[[ DATA IN THIS EXERCISE open ]]

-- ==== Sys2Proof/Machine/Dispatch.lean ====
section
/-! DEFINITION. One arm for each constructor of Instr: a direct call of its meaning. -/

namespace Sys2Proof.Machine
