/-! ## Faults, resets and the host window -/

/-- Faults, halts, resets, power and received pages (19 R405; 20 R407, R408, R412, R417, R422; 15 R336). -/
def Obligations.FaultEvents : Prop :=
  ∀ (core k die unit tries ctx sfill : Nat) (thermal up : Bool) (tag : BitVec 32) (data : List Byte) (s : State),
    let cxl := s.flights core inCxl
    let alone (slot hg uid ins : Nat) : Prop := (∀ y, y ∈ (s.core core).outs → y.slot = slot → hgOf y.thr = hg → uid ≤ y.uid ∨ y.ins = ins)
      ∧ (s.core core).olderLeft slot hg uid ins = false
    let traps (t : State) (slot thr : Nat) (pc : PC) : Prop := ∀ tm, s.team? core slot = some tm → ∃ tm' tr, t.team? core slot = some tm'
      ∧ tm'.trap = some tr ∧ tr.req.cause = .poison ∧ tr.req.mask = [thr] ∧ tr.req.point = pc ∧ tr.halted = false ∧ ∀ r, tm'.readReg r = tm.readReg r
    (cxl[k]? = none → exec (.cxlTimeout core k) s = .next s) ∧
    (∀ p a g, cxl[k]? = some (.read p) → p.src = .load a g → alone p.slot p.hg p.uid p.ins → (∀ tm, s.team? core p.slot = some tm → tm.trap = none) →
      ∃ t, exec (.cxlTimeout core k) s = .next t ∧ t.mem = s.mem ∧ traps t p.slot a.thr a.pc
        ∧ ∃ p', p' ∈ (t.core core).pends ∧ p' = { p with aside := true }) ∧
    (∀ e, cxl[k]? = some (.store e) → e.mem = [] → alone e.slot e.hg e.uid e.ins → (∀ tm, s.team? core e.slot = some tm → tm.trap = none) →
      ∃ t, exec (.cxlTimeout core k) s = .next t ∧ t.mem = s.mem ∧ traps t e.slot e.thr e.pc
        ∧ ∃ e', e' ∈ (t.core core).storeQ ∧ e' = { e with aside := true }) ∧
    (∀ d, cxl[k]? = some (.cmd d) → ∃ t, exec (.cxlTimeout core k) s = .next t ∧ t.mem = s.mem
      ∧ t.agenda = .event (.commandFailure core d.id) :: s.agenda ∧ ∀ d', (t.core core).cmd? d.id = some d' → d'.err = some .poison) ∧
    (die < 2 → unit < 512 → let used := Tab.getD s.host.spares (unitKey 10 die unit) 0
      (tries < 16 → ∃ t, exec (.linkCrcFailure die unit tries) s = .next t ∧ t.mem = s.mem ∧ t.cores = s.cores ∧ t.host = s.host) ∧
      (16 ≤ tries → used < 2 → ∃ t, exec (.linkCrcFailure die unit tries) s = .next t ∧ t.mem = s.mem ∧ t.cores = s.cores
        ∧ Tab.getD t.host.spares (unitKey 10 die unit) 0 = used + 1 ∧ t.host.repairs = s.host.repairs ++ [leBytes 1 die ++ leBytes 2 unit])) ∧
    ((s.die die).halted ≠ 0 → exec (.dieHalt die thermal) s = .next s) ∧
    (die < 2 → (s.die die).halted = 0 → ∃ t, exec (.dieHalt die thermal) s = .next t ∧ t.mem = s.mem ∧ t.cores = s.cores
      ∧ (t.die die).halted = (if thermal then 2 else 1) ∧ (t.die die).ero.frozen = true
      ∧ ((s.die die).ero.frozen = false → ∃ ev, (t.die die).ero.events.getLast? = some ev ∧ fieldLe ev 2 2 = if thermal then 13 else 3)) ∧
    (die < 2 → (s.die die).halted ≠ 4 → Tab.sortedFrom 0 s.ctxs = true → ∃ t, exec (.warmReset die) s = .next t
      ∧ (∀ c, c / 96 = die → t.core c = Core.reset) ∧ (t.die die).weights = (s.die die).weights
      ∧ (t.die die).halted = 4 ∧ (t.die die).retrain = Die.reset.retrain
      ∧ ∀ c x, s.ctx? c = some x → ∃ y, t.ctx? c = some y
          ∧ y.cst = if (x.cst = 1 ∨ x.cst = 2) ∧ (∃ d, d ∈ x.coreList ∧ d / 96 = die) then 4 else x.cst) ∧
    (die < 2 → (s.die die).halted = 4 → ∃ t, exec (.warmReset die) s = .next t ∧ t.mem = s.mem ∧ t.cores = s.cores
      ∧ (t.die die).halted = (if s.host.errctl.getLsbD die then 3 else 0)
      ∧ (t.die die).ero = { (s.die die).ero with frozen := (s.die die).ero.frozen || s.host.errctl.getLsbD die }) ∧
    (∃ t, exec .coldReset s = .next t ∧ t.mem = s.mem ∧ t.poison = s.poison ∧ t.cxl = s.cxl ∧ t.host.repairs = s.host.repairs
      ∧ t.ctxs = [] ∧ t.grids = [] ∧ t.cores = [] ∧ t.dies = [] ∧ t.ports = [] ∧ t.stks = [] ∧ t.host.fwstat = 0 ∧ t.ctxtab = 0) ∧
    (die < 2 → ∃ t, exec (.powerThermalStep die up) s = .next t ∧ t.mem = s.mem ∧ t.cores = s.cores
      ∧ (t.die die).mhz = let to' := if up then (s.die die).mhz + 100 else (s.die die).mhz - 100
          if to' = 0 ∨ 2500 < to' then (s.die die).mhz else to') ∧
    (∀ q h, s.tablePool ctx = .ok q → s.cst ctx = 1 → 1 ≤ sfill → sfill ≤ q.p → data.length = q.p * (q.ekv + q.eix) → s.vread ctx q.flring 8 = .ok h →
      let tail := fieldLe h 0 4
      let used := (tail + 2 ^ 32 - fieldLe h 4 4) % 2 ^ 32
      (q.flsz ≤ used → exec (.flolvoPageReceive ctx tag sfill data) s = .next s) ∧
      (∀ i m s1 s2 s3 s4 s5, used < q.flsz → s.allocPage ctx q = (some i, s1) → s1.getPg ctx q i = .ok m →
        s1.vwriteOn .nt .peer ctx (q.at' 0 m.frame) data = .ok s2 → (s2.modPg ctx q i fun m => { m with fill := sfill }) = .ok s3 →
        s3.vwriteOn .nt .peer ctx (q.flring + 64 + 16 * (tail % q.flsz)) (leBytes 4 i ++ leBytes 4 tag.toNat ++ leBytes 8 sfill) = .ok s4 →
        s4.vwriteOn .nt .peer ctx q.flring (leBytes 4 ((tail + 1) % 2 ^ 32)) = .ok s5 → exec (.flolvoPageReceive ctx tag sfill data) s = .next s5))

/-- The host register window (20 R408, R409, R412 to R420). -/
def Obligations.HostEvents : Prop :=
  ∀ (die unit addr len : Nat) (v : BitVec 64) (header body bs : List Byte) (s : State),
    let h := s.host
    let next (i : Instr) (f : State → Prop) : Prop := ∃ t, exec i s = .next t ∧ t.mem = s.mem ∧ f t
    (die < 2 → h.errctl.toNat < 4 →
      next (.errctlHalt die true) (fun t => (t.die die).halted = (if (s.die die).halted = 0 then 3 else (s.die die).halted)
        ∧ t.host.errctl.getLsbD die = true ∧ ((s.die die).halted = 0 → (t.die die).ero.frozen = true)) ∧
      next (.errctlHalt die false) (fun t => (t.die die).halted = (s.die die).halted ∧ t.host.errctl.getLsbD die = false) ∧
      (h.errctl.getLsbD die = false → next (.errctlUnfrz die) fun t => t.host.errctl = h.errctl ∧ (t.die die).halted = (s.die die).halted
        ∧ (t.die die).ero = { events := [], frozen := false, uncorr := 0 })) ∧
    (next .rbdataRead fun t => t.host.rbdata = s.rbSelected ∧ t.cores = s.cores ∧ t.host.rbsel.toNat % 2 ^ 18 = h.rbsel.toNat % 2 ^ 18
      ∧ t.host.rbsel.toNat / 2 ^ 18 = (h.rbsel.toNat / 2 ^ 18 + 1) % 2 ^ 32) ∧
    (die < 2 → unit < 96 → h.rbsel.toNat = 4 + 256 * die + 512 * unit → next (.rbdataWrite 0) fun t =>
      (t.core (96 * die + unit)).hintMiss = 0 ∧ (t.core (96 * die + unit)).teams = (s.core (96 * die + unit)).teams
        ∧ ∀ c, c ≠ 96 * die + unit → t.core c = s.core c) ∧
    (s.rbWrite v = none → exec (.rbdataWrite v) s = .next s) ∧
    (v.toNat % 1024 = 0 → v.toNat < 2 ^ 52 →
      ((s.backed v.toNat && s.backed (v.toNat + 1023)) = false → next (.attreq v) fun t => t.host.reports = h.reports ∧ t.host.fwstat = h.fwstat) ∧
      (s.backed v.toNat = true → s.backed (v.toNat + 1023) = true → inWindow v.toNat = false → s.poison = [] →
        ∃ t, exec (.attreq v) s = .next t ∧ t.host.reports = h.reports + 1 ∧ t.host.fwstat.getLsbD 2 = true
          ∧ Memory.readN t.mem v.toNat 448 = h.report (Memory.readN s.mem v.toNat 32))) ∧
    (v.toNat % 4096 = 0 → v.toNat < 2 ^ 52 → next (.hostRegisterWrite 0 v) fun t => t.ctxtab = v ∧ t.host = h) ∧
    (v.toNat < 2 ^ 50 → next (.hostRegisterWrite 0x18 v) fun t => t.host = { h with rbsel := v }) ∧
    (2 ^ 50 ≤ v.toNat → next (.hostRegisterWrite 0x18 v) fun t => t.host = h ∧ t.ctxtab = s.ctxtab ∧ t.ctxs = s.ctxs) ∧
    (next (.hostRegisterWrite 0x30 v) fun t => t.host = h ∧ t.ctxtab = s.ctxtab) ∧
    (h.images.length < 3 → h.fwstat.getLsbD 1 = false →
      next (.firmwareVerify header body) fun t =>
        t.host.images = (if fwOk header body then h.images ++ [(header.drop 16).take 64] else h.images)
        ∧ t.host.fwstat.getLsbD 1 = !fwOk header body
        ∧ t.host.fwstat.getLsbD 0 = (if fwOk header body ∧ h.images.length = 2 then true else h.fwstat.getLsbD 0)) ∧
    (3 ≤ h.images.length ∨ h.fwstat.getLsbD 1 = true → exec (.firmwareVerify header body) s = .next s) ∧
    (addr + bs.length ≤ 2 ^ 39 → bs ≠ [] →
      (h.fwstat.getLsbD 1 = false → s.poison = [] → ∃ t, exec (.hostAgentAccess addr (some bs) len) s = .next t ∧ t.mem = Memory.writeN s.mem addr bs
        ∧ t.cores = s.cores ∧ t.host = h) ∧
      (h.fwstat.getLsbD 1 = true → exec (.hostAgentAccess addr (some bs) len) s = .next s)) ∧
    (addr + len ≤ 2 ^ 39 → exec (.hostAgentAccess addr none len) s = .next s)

[[ DATA IN THIS EXERCISE closed ]]

PROBLEM TO SOLVE =>
The range runs from the line above containing "((s.die die).halted ≠" to the line containing "(∃ t, exec .coldReset", inclusive. Restate those lines word for word and no others.

TASK RESULT =>
    ((s.die die).halted ≠ 0 → exec (.dieHalt die thermal) s = .next s) ∧
    (die < 2 → (s.die die).halted = 0 → ∃ t, exec (.dieHalt die thermal) s = .next t ∧ t.mem = s.mem ∧ t.cores = s.cores
      ∧ (t.die die).halted = (if thermal then 2 else 1) ∧ (t.die die).ero.frozen = true
      ∧ ((s.die die).ero.frozen = false → ∃ ev, (t.die die).ero.events.getLast? = some ev ∧ fieldLe ev 2 2 = if thermal then 13 else 3)) ∧
    (die < 2 → (s.die die).halted ≠ 4 → Tab.sortedFrom 0 s.ctxs = true → ∃ t, exec (.warmReset die) s = .next t
      ∧ (∀ c, c / 96 = die → t.core c = Core.reset) ∧ (t.die die).weights = (s.die die).weights
      ∧ (t.die die).halted = 4 ∧ (t.die die).retrain = Die.reset.retrain
      ∧ ∀ c x, s.ctx? c = some x → ∃ y, t.ctx? c = some y
          ∧ y.cst = if (x.cst = 1 ∨ x.cst = 2) ∧ (∃ d, d ∈ x.coreList ∧ d / 96 = die) then 4 else x.cst) ∧
    (die < 2 → (s.die die).halted = 4 → ∃ t, exec (.warmReset die) s = .next t ∧ t.mem = s.mem ∧ t.cores = s.cores
      ∧ (t.die die).halted = (if s.host.errctl.getLsbD die then 3 else 0)
      ∧ (t.die die).ero = { (s.die die).ero with frozen := (s.die die).ero.frozen || s.host.errctl.getLsbD die }) ∧
    (∃ t, exec .coldReset s = .next t ∧ t.mem = s.mem ∧ t.poison = s.poison ∧ t.cxl = s.cxl ∧ t.host.repairs = s.host.repairs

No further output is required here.